My sister sent me this quote last week and it really struck a cord with me. It was like a beam of light shining through the fog of my depression and confusion:
Enlightenment is a destructive process. It has nothing to do with becoming better or being happier.
Enlightenment is the crumbling away of untruth. It’s seeing through the facade of pretense.
It’s the complete eradication of everything we imagined to be true. –Adyashanti
So often I have judged things in my life (emotions, events, situations) as ‘good’ or ‘bad’ and inevitably, I get it wrong.
I mean surely unhappiness, depression and confusion are bad, right?
I’m not saying they are a badge of honor, or even things everyone must experience in order to grow spiritually, but through my interactions with my fellow humans on this planet so far, it seems like often these things which we judge to be bad are actually vitally necessary to our growth.
And that, friends, can only be good.
For instance, the challenges we have faced here in Guatemala with Tyrhone’s flight training have always presented themselves as ‘bad.’ Plans halted, extra money spent, our trust in people pulled into question, and our relationship placed under a lot of strain.
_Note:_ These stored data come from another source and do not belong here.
/-- Register rows at h:0x8000, part 1. -/
def rows8a : List RegRow := [
  ⟨0x8000, 0x0, 1, 0x0, [⟨28, 4, .ro⟩, ⟨27, 1, .ro⟩, ⟨26, 1, .ro⟩, ⟨25, 1, .ro⟩, ⟨24, 1, .ro⟩, ⟨23, 1, .ro⟩, ⟨8, 8, .ro⟩]⟩,
  ⟨0x8004, 0x0, 1, 0x0, [⟨24, 8, .ro⟩, ⟨0, 24, .ro⟩]⟩,
  ⟨0x8008, 0x0, 1, 0x0, [⟨5, 1, .w1c⟩, ⟨4, 1, .w1c⟩, ⟨3, 1, .w1c⟩, ⟨2, 1, .w1c⟩, ⟨1, 1, .w1c⟩, ⟨0, 1, .w1c⟩]⟩,
  ⟨0x800C, 0x0, 1, 0x0, [⟨5, 1, .rw⟩, ⟨4, 1, .rw⟩, ⟨3, 1, .rw⟩, ⟨2, 1, .rw⟩, ⟨1, 1, .rw⟩, ⟨0, 1, .rw⟩]⟩,
  ⟨0x8010, 0x0, 1, 0x0, [⟨24, 8, .ro⟩, ⟨16, 8, .ro⟩, ⟨0, 16, .ro⟩]⟩,
  ⟨0x8014, 0x0, 1, 0x0, [⟨4, 4, .ro⟩, ⟨0, 4, .ro⟩]⟩,
  ⟨0x8018, 0x0, 1, 0x0, [⟨0, 32, .ro⟩]⟩,
  ⟨0x801C, 0x0, 1, 0x0, [⟨0, 32, .ro⟩]⟩,
  ⟨0x8020, 0x0, 1, 0x0, [⟨0, 16, .rc⟩]⟩,
  ⟨0x8024, 0x0, 1, 0x0, [⟨0, 16, .rc⟩]⟩]

/-- Register rows at h:0x3000, part 1. -/
def rows3a : List RegRow := [
  ⟨0x3000, 0x0, 1, 0x0, [⟨30, 2, .ro⟩, ⟨0, 7, .ro⟩]⟩,
  ⟨0x3004, 0x0, 1, 0x0, [⟨4, 1, .w1c⟩, ⟨3, 1, .w1c⟩, ⟨2, 1, .w1c⟩, ⟨1, 1, .w1c⟩, ⟨0, 1, .w1c⟩]⟩,
  ⟨0x3008, 0x0, 1, 0x0, [⟨4, 1, .rw⟩, ⟨3, 1, .rw⟩, ⟨2, 1, .rw⟩, ⟨1, 1, .rw⟩, ⟨0, 1, .rw⟩]⟩,
  ⟨0x300C, 0x0, 1, 0x0, [⟨16, 8, .ro⟩, ⟨0, 16, .ro⟩]⟩,
  ⟨0x3010, 0x0, 1, 0x640, [⟨0, 16, .rw⟩]⟩,
  ⟨0x3100, 0x4, 128, 0x0, [⟨30, 2, .ro⟩, ⟨29, 1, .ro⟩, ⟨28, 1, .ro⟩, ⟨26, 2, .ro⟩, ⟨25, 1, .ro⟩, ⟨16, 4, .ro⟩, ⟨0, 16, .ro⟩]⟩,
  ⟨0x3400, 0x10, 64, 0x20401402, [⟨29, 3, .stg⟩, ⟨16, 12, .stg⟩, ⟨8, 8, .stg⟩, ⟨0, 8, .stg⟩]⟩,
  ⟨0x3404, 0x10, 64, 0x553C, [⟨8, 8, .stg⟩, ⟨0, 8, .stg⟩]⟩,
  ⟨0x3408, 0x10, 64, 0x403C0000, [⟨31, 1, .ro⟩, ⟨30, 1, .ro⟩, ⟨29, 1, .ro⟩, ⟨28, 1, .ro⟩, ⟨27, 1, .ro⟩, ⟨16, 8, .ro⟩, ⟨8, 8, .ro⟩]⟩,
  ⟨0x340C, 0x10, 64, 0x0, [⟨0, 16, .rc⟩]⟩]

/-- Register rows at h:0x2000, part 1. -/
def rows2a : List RegRow := [
  ⟨0x2000, 0x0, 1, 0x10000000, [⟨31, 1, .rw⟩, ⟨29, 2, .rw⟩, ⟨28, 1, .rw⟩]⟩,
  ⟨0x2004, 0x0, 1, 0x0, [⟨31, 1, .ro⟩, ⟨29, 2, .ro⟩, ⟨24, 5, .ro⟩, ⟨16, 8, .ro⟩, ⟨0, 16, .ro⟩]⟩,
  ⟨0x2008, 0x0, 1, 0x0, [⟨0, 16, .wo⟩]⟩,
  ⟨0x200C, 0x0, 1, 0x0, [⟨0, 8, .rw⟩]⟩,
  ⟨0x2010, 0x0, 1, 0x0, [⟨0, 32, .ro⟩]⟩,
  ⟨0x2014, 0x0, 1, 0x0, [⟨0, 32, .ro⟩]⟩,
  ⟨0x2018, 0x0, 1, 0x0, [⟨16, 16, .ro⟩, ⟨0, 16, .ro⟩]⟩,
  ⟨0x201C, 0x0, 1, 0x0, [⟨0, 32, .rc⟩]⟩,
  ⟨0x2020, 0x0, 1, 0x0, [⟨0, 32, .rc⟩]⟩,
  ⟨0x2024, 0x0, 1, 0x0, [⟨0, 32, .rc⟩]⟩,
  ⟨0x2028, 0x0, 1, 0x0, [⟨0, 4, .rw⟩]⟩,
  ⟨0x202C, 0x0, 1, 0x0, [⟨2, 1, .w1c⟩, ⟨1, 1, .w1c⟩, ⟨0, 1, .w1c⟩]⟩,
  ⟨0x2030, 0x0, 1, 0x0, [⟨2, 1, .rw⟩, ⟨1, 1, .rw⟩, ⟨0, 1, .rw⟩]⟩,
  ⟨0x2800, 0x4, 512, 0x0, [⟨0, 32, .ro⟩]⟩]

/-- Register rows at h:0x9000, part 1. -/
def rows9a : List RegRow := [
  ⟨0x9000, 0x0, 1, 0x0, [⟨16, 16, .wo⟩, ⟨2, 1, .wo⟩, ⟨1, 1, .wo⟩, ⟨0, 1, .wo⟩]⟩,
  ⟨0x9004, 0x0, 1, 0x1, [⟨8, 1, .w1c⟩, ⟨7, 1, .w1c⟩, ⟨6, 1, .w1c⟩, ⟨5, 1, .w1c⟩, ⟨4, 1, .w1c⟩, ⟨3, 1, .w1c⟩, ⟨2, 1, .w1c⟩, ⟨1, 1, .w1c⟩, ⟨0, 1, .w1c⟩]⟩,
  ⟨0x9008, 0x0, 1, 0x0, [⟨30, 2, .ro⟩, ⟨27, 3, .ro⟩, ⟨25, 2, .ro⟩, ⟨24, 1, .ro⟩, ⟨23, 1, .ro⟩, ⟨22, 1, .ro⟩, ⟨21, 1, .ro⟩, ⟨8, 8, .ro⟩, ⟨0, 8, .ro⟩]⟩,
  ⟨0x900C, 0x0, 1, 0x0, [⟨0, 32, .ro⟩]⟩,
  ⟨0x9010, 0x0, 1, 0x0, [⟨0, 16, .ro⟩]⟩,
  ⟨0x9014, 0x0, 1, 0x7D0, [⟨31, 1, .rw⟩, ⟨30, 1, .w1s⟩, ⟨0, 16, .rw⟩]⟩,
  ⟨0x9018, 0x0, 1, 0xA, [⟨31, 1, .rw⟩, ⟨0, 16, .rw⟩]⟩,
  ⟨0x901C, 0x0, 1, 0x0, [⟨8, 8, .ro⟩, ⟨0, 8, .ro⟩]⟩]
Anger, frustration, arguments, melt-downs, fear – we have certainly had a ‘colourful’ time, and I’m not just talking about the beautiful painted buildings.
But although our time here has not been what I expected or even wanted, it has been so good, I hardly have the words to explain just how good.
This is where I thank God for being a recovering alcoholic. Yes, the thing which I have always judged to be so bad, has actually saved my life and enriched my journey in more ways than I could ever imagine.
At the height of my misery, I was able to walk into a recovery meeting with a few people I hardly knew personally but knew very well spiritually due to the nature of our shared journeys and be honest about where I was at.
This is not as easy as you might think. Even in recovery meetings there is often a desire to cover up how we really are in order to avoid being judged for ‘doing recovery’ poorly, but for some reason, I got it pretty early on that it is better for me to be honest about where I am at. Even if where I am at is a sobbing mess on the table.
Because of this, and only because of this, I was offered some help from someone who had walked the path before me and I can hardly express my gratitude for the lessons I have learned and the things I have been able to let go of as a result.
I have experienced another ‘leveling’ of all I thought to be true about myself and of life. It really hurt. Even as I began to get back to basics with my recovery program, I felt as though a veritable war was being waged within me.
Because it was; a war between the self which I was identifying so strongly with (my ego; thoughts, feelings) and my true self (divine love).
My thoughts raced and my emotions went into overdrive while I ‘did the next right thing’ and followed the caring direction of someone who I trusted.
Then, came a light-bulb moment (or ten) from talking through all those crazy thoughts and feelings through with that kind, trusted person.
I hope to share more about my break through with you at some point, but for now I am simply standing back in awe as all of the confusion, fear, anger and frustration has been removed from me and replaced with a deeper peace than I have ever before experienced.
I no longer feel responsible for any other human being on this planet, or in any way in control of their happiness or sadness, even though I love them.
I am no longer worried about or afraid of the future nor regretful of the past.
I am aware that my true nature of Pure Love exists within me and not in any thing outside of me whatsoever, not where I go or what I do for a living or what I have.
I have returned to the present moment, and it actually feels like the first time I have ever been here! (Because it is!)
The work isn’t over by any stretch, it is ongoing and am not ‘better’ than I was a week ago, merely less attached to the things I was judging as bad. Nothing about my external circumstances has changed and yet internally I am exploring a new frontier and it feels more exciting than any physical place I have ever been.
All this to say, if you are going through hell, keep going. If you know someone who is going through hell, just love them. And try not to judge where they, or you, or anyone happens to be at along the path. I have done this; judging others and wondering why the hell I was being judged myself!
It’s a completely pointless and damaging exercise, for what may appear to be bad, is actually preparing us to discover our true nature.
The ‘bad’ is just a ruse, to distract us from the fact that underneath it all exists everything we have ever wanted, in the last place most of us thought to look – within ourselves.